*** INFORMATION SHOWN ***

-- ==== Sys2Proof/Laws/Arrival.lean ====
section
/-! SUPPORT. What an event and a frame's arrival come to while the hub runs: one lemma for each test on the way from a command to the
block that takes it. -/

namespace Sys2Proof.Machine

/-! ### Events -/

/-- Outside PARKED no shut of S is pending to be made. -/
theorem settleSign_of_run (s : State) (h : s.power.state = .run) : settleSign s = s := by
  simp [settleSign, State.parked, h]

/-- An event taken in RUN that leaves the hub in RUN is the event alone. -/
theorem event_of_run (f : State → State) (s : State) (h : s.power.state = .run) (ht : (f s).power.state = .run) :
    event f s = .next (f s) := by
  simp [event, h, settleSign_of_run _ ht]

/-- In OFF no event is taken. -/
theorem event_of_off (f : State → State) (s : State) (h : s.power.state = .off) : event f s = .next s := by
  simp [event, h]

/-- Outside OFF an event is taken and a pending shut of S settled. -/
theorem event_of_on (f : State → State) (s : State) (h : s.power.state ≠ .off) : event f s = .next (settleSign (f s)) := by
  simp [event, h]

/-! ### Ports -/

@[simp] theorem port_restartSilence_up (q r : Port) (s : State) : ((restartSilence q s).port r).up = (s.port r).up := by
  by_cases h : r = q
  · subst h; simp [restartSilence]
  · simp [restartSilence, State.port_setPort_other _ _ _ _ h]

@[simp] theorem isUp_restartSilence (q r : Port) (s : State) : (restartSilence q s).isUp r = s.isUp r := by
  simp [State.isUp]

@[simp] theorem parked_restartSilence (q : Port) (s : State) : (restartSilence q s).parked = s.parked := rfl

@[simp] theorem party_restartSilence (q : Port) (s : State) (i : Fin 4) : (restartSilence q s).party i = s.party i := rfl

/-- A good frame on a port that takes it at once goes to the four tests. -/
theorem receive_of_hears (q : Port) (f : Frame) (o : Order) (s : State) (h : s.hears q) :
    receive q f o s = takeGood q f o (restartSilence q s) := by
  simp [receive, h.2.2, State.isUp, h.2.1]

/-- In RUN a good frame on an UP port is discarded by the test it fails, and otherwise handed on. -/
theorem takeGood_of_run (q : Port) (f : Frame) (o : Order) (s : State) (h : s.power.state = .run) :
    takeGood q f o s =
      match ingressFailure q f with
      | some reason => discardAtIngress q reason f false s
      | none => handOn q f o false s := by
  have hp : s.parked = false := by simp [State.parked, h]
  unfold takeGood
  rw [hp]
  cases ingressFailure q f <;> rfl

/-! ### Requests -/

/-- A request's code is read back as the request. -/
@[simp] theorem requestOf_code (r : RequestName) : requestOf r.code = some r := by
  cases r <;> decide

/-- A REQ frame whose payload fits passes the four tests on C and on D. -/
theorem ingressFailure_req (a : Arrival) (payload : List Byte) (hp : a.port = .c ∨ a.port = .d) (hl : payload.length ≤ 200) :
    ingressFailure a.port (frameOf .req a.route a.tag payload) = none := by
  have h8 : (byte payload.length).toNat = payload.length := by
    simp only [byte, BitVec.toNat_ofNat]; omega
  have hk : kindOf (frameOf .req a.route a.tag payload) = some .req := rfl
  have ht : lengthTest (frameOf .req a.route a.tag payload) = true := by
    simp [lengthTest, frameOf, h8, Config.maxPayload, hl]
  simp only [ingressFailure, ht, hk]
  rcases hp with h | h <;> simp [h, acceptedKinds, payloadTest]

/-- A request's arrival on C or D while the hub runs and the port is UP reaches the request unit. -/
theorem arrive_req (a : Arrival) (payload : List Byte) (s : State) (h : s.hears a.port) (hp : a.port = .c ∨ a.port = .d)
    (hl : payload.length ≤ 200) :
    arrive a .req payload s = takeRequest a.port a.tag payload (restartSilence a.port s) := by
  have hr : (restartSilence a.port s).power.state = .run := h.1
  rw [arrive, receive_of_hears _ _ _ _ h, takeGood_of_run _ _ _ _ hr, ingressFailure_req a payload hp hl]
  rfl

/-- A permitted request whose arguments are read is answered by its owner. -/
theorem takeRequest_read (r : RequestName) (q : Port) (tag : Byte) (args : List Byte) (act : Action) (s : State)
    (hp : r.authority.permits q = true) (hr : r.read q args = some act) :
    takeRequest q tag (r.code :: args) s = answerRequest q tag r.code act s := by
  simp [takeRequest, hp, hr]

/-- A permitted request whose arguments are not read is answered MALFORMED. -/
theorem takeRequest_malformed (r : RequestName) (q : Port) (tag : Byte) (args : List Byte) (s : State)
    (hp : r.authority.permits q = true) (hr : r.read q args = none) :
    takeRequest q tag (r.code :: args) s = emit q (statusFrame tag r.code .malformed) s := by
  simp [takeRequest, hp, hr]

/-- A request from a port without its authority is answered NOT_PERMITTED. -/
theorem takeRequest_notPermitted (r : RequestName) (q : Port) (tag : Byte) (args : List Byte) (s : State)
    (hp : r.authority.permits q = false) :
    takeRequest q tag (r.code :: args) s = emit q (statusFrame tag r.code .notPermitted) s := by
  simp [takeRequest, hp]

/-- A permitted request is from C or D. -/
theorem permits_port (r : RequestName) (q : Port) (h : r.authority.permits q = true) : q = .c ∨ q = .d := by
  cases q <;> cases hr : r.authority <;> simp_all [Authority.permits]

/-- A request read by its owner, as a command: the owner's action on the state with the silence timer restarted, and the reply
last. The owner must leave the hub in RUN, as every owner does. -/
theorem request_read (r : RequestName) (a : Arrival) (args : List Byte) (act : Action) (s : State) (h : s.hears a.port)
    (hl : args.length < 200) (hp : r.authority.permits a.port = true) (hr : r.read a.port args = some act)
    (hrun : (act (restartSilence a.port s)).1.power.state = .run) :
    request r a args s =
      .next (emit a.port (replyFrame a.tag r.code (act (restartSilence a.port s)).2) (act (restartSilence a.port s)).1) := by
  have ha : arrive a .req (r.code :: args) s = answerRequest a.port a.tag r.code act (restartSilence a.port s) := by
    rw [arrive_req a _ s h (permits_port r _ hp) (by simp; omega), takeRequest_read r _ _ _ act _ hp hr]
  rw [request, event_of_run _ _ h.1 (by rw [ha]; exact hrun), ha]
  rfl

/-- A request with arguments outside their representable sets, as a command. -/
theorem request_malformed (r : RequestName) (a : Arrival) (args : List Byte) (s : State) (h : s.hears a.port)
    (hl : args.length < 200) (hp : r.authority.permits a.port = true) (hr : r.read a.port args = none) :
    request r a args s = .next (s.answered a (malformedReply a r)) := by
  have ha : arrive a .req (r.code :: args) s = s.answered a (malformedReply a r) := by
    rw [arrive_req a _ s h (permits_port r _ hp) (by simp; omega), takeRequest_malformed r _ _ _ _ hp hr]
    rfl
  rw [request, event_of_run _ _ h.1 (by rw [ha]; exact h.1), ha]

/-- A request from C or D without the authority, as a command. -/
theorem request_notPermitted (r : RequestName) (a : Arrival) (args : List Byte) (s : State) (h : s.hears a.port)
    (hq : a.port = .c ∨ a.port = .d) (hl : args.length < 200) (hp : r.authority.permits a.port = false) :
    request r a args s = .next (s.answered a (notPermittedReply a r)) := by
  have ha : arrive a .req (r.code :: args) s = s.answered a (notPermittedReply a r) := by
    rw [arrive_req a _ s h hq (by simp; omega), takeRequest_notPermitted r _ _ _ _ hp]
    rfl
  rw [request, event_of_run _ _ h.1 (by rw [ha]; exact h.1), ha]

/-! ### Other frames -/

/-- A frame that passes the four tests, as a command, where what it does leaves the hub in RUN. -/
theorem arrive_of_hears (a : Arrival) (kind : Kind) (payload : List Byte) (s : State) (h : s.hears a.port)
    (hi : ingressFailure a.port (frameOf kind a.route a.tag payload) = none) :
    arrive a kind payload s = handOn a.port (frameOf kind a.route a.tag payload) a.order false (restartSilence a.port s) := by
  have hr : (restartSilence a.port s).power.state = .run := h.1
  rw [arrive, receive_of_hears _ _ _ _ h, takeGood_of_run _ _ _ _ hr, hi]

end Sys2Proof.Machine
end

*** End of INFORMATION SHOWN ***

### TASK OBJECTIVE
Retype the entries exactly from the first line, stopping after the line with "four tests. -/".

### FINAL ANSWER
-- ==== Sys2Proof/Laws/Arrival.lean ====
section
/-! SUPPORT. What an event and a frame's arrival come to while the hub runs: one lemma for each test on the way from a command to the
block that takes it. -/

namespace Sys2Proof.Machine

/-! ### Events -/

/-- Outside PARKED no shut of S is pending to be made. -/
theorem settleSign_of_run (s : State) (h : s.power.state = .run) : settleSign s = s := by
  simp [settleSign, State.parked, h]

/-- An event taken in RUN that leaves the hub in RUN is the event alone. -/
theorem event_of_run (f : State → State) (s : State) (h : s.power.state = .run) (ht : (f s).power.state = .run) :
    event f s = .next (f s) := by
  simp [event, h, settleSign_of_run _ ht]

/-- In OFF no event is taken. -/
theorem event_of_off (f : State → State) (s : State) (h : s.power.state = .off) : event f s = .next s := by
  simp [event, h]

/-- Outside OFF an event is taken and a pending shut of S settled. -/
theorem event_of_on (f : State → State) (s : State) (h : s.power.state ≠ .off) : event f s = .next (settleSign (f s)) := by
  simp [event, h]

/-! ### Ports -/

@[simp] theorem port_restartSilence_up (q r : Port) (s : State) : ((restartSilence q s).port r).up = (s.port r).up := by
  by_cases h : r = q
  · subst h; simp [restartSilence]
  · simp [restartSilence, State.port_setPort_other _ _ _ _ h]

@[simp] theorem isUp_restartSilence (q r : Port) (s : State) : (restartSilence q s).isUp r = s.isUp r := by
  simp [State.isUp]

@[simp] theorem parked_restartSilence (q : Port) (s : State) : (restartSilence q s).parked = s.parked := rfl

@[simp] theorem party_restartSilence (q : Port) (s : State) (i : Fin 4) : (restartSilence q s).party i = s.party i := rfl

/-- A good frame on a port that takes it at once goes to the four tests. -/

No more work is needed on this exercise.